Struggling like an Immigrant

Babelmed | 23/09/2004

Adrian Grima interviews Nora Amin, an extraordinary writer, performer and theatre director who arrived in Malta on Thursday 16 September.

The highly acclaimed Egyptian writer, performer and theatre director Nora Amin has been invited to Malta by Inizjamed to lead a series of theatre workshops and to perform “ARAB” at the St. James Cavalier Theatre on Saturday 18 and Sunday 19 September, 2004, at 8.00pm.

Nora Amin has been trained by international theatre masters, among whom Augusto Boal, the master and theoretician of the “Theatre of the Oppressed,” and she is the Arabic translator of his method and of his book Rainbow of Desire. During her stay in Malta, Ms. Amin will be leading a series of workshops with a group of students at Sir Luigi Preziosi Girls Secondary School in St. Andrews.

Her multi-media solo performance “ARAB” is based on four poems from the collection “Muslim” which she wrote in English while she was in the USA in 2003-2004. This 50-minute performance is in English, with an element of Arabic. “ARAB” includes video clips from two short films shot by the writer in the USA, “Space Within” (in collaboration with Meg Kowalski), and “Project ME: I in U (sa)”. Music is by Nader Sami, who will be in Malta to give workshops in October as part of Inizjamed’s Rhythm Diversity Euromed Youth project. Neveen Mohamed plays the Oriental drum.

Nora Amin is also a highly acclaimed writer who has published six novels and collections of short stories. The Cairo Times has described her as “one of the best-selling authors of her generation and a darling of the critics”. She has translated a number of books mainly about theatre from French and English into Arabic, and in 2002 she published The Egyptian Theatre and Human Rights: The Art of Claiming Our Right (2002), the first book on human rights and theatre in Egypt.

In November 2000 Nora Amin visited Malta for the first time to take part in the Malta Festival of Mediterranean Literature held at St. James Cavalier. During the festival she performed her long poem “The Text,” which was originally written in Arabic, with Hany Al Metennawy.

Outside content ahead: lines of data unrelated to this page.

-- ==== Sys2Proof/Tests/Slice0.lean ====
section
/-! SUPPORT. The model's own tests, each by evaluation on fixed values, with the values of the spec (the rule or the section
of 95_test_vectors.md is cited), and for every statement that has hypotheses a witness that meets them all. -/

open Sys2Proof Sys2Proof.Machine

namespace Sys2Proof.Tests

/-! ## Decoding: one written-out word for each instruction -/

/-- R108. -/
theorem test_decode_nop : decode true 0x0000000000000000#64 = some .nop := by decide
/-- R114: rs = 2 in bits 57..53, rt = 3 in bits 52..48, rd = 1 in bits 47..43. -/
theorem test_decode_add : decode true 0x0043080000000001#64 = some (.add 1#5 2#5 3#5) := by decide
/-- R203. -/
theorem test_decode_sub : decode true 0x0043280000000002#64 = some (.sub 5#5 2#5 3#5) := by decide
/-- R204. -/
theorem test_decode_and : decode true 0x00E8300000000003#64 = some (.and 6#5 7#5 8#5) := by decide
/-- R205. -/
theorem test_decode_sll : decode true 0x002A480000000004#64 = some (.sll 9#5 1#5 10#5) := by decide
/-- R206. -/
theorem test_decode_slt : decode true 0x018D580000000005#64 = some (.slt 11#5 12#5 13#5) := by decide
/-- R207. -/
theorem test_decode_mul : decode true 0x01F0700000000006#64 = some (.mul 14#5 15#5 16#5) := by decide
/-- R208. -/
theorem test_decode_addi : decode true 0x0021FFFF00000010#64 = some (.addi 1#5 1#5 0xFFFF#16) := by decide
/-- R220. -/
theorem test_decode_lw : decode true 0x0083000800000020#64 = some (.lw 3#5 4#5 8#16) := by decide
/-- R114. -/
theorem test_decode_sw : decode true 0x0081000000000021#64 = some (.sw 1#5 4#5 0#16) := by decide
/-- R230. -/
theorem test_decode_beq : decode true 0x0022000200000030#64 = some (.beq 1#5 2#5 2#16) := by decide
/-- R231. -/
theorem test_decode_bne : decode true 0x0020FFFD00000031#64 = some (.bne 1#5 0#5 0xFFFD#16) := by decide
/-- L2.3: J -1, t26 all ones. -/
theorem test_decode_j : decode true 0x03FFFFFF00000032#64 = some (.j 0x3FFFFFF#26) := by decide
/-- R240. -/
theorem test_decode_syscall : decode true 0x0000000000000040#64 = some .syscall := by decide

/-- L2.3: the illegal words, each refused for its own reason. -/
theorem test_decode_illegal :
    classify true 0x0000000100000040#64 = .error .operandWordBits ∧ classify true 0x0000000000000100#64 = .error .opcodeWordBits ∧
      classify true 0x00000000000000FF#64 = .error .unlistedOpcode ∧ classify true 0x0000000000000007#64 = .error .unlistedOpcode ∧
      classify true 0x0043080100000001#64 = .error .operandWordBits ∧
      classify true 0x0443080000000001#64 = .error .operandWordBits ∧
      classify false 0x0022180000000006#64 = .error .mulAbsent := by decide

/-- R100: fewer than eight bytes are no instruction, and the byte decoder gives the rest back. -/
theorem test_decode_bytes :
    decodeBytes true [0x01#8, 0#8, 0#8, 0#8, 0#8, 0x08#8, 0x43#8] = .error .tooFewBytes ∧
      decodeBytes true [0x01#8, 0#8, 0#8, 0#8, 0#8, 0x08#8, 0x43#8, 0#8, 0x99#8] = .ok (.add 1#5 2#5 3#5, [0x99#8]) := by
  decide

/-- Bits above the table's row are 0: MUL r3, r1, r2 from its 64 bits, and NOP from no bits at all. -/
theorem test_decodeTableWord :
    decodeTableWord 64 0x0022180000000006 = some (.mul 3#5 1#5 2#5) ∧ decodeTableWord 0 0x0022180000000006 = some .nop := by
  decide

/-! ## Well-formedness: the one check refuses an ill-formed term -/

/-- R106: without `HAS_MUL` a MUL is no instruction. -/
theorem test_wellFormed_mul : Instr.wellFormed false (.mul 3#5 1#5 2#5) = false ∧ Instr.wellFormed true (.mul 3#5 1#5 2#5) = true := by
  decide

/-! ## The assembler (R111 to R113) -/

/-- R113 and L3.2: `li`, `mov`, `b`, `halt`, and a branch back by a label. -/
theorem test_assemble :
    assemble 0x1028#32 (.bne 1#5 0#5 0x1018#32) = some (.bne 1#5 0#5 0xFFFD#16) ∧
      assemble 0x1008#32 (.j 0x1018#32) = some (.j 1#26) ∧ assemble 0#32 (.li 3#5 (-6)) = some (.addi 3#5 0#5 0xFFFA#16) ∧
      assemble 0#32 (.mov 1#5 2#5) = some (.add 1#5 2#5 0#5) ∧ assemble 0#32 (.b 8#32) = some (.beq 0#5 0#5 0#16) ∧
      assemble 0#32 .halt = some .syscall ∧ assemble 0#32 (.li 3#5 32768) = none ∧ assemble 0#32 (.b 12#32) = none := by
  decide

/-! ## One instruction at a time, on a small state -/

/-- The reset state with some registers set. -/
def withRegs (rs : List (RegIdx × Word)) : State := { State.reset with regs := writeRegs State.reset.regs rs }

/-- The reset state with some words in the backing store. -/
def withWords (ws : List (Word × Word)) (s : State) : State := s.load [] ws

/-- What a register of the next state holds. -/
def regAfter (o : Host.Outcome State Fault Refusal) (r : RegIdx) : Option Word :=
  match o with
  | .next t => some (t.reg r)
  | _ => none

/-- The status of the next state. -/
def statusAfter (o : Host.Outcome State Fault Refusal) : Option Status :=
  match o with
  | .next t => some t.status
  | _ => none

/-- The address of the instruction after. -/
def pcAfter (o : Host.Outcome State Fault Refusal) : Option Word :=
  match o with
  | .next t => some t.nextPc
  | _ => none

/-- A word a program observes in the next state. -/
def wordAfter (o : Host.Outcome State Fault Refusal) (a : Word) : Option Word :=
  match o with
  | .next t => some (archWord t.mem a)
  | _ => none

Nora Amin’s workshops and performances in Malta are being run by Inizjamed in collaboration with Sir Luigi Preziosi Girls Secondary School and with the support of the Embassy of Egypt, St. James Cavalier, and the Roberto Cimetta Fund for artistic mobility in the Mediterranean.

Struggling like an Immigrant

Adrian Grima – In Malta you will be conducting a series of workshops with a group of female secondary school students. Why have you chosen to work with one group rather than several groups of youth?
Nora Amin – To start with I would like to emphasize the importance of the group, and by that I mean not a number of individuals, but an entity that is formed from those individuals, an entity that is in harmony and mutual understanding, and one that shares the same issues and objectives. The group in that sense creates the character of the work, holds the key to its development, and to its growth. In the method of the theatre of the oppressed, and other improvisational work for non-performers, it is important to work within a steady group, therefore the very first step for such workshops is to create a group, or rather the conditions of having a group in the sense that I described.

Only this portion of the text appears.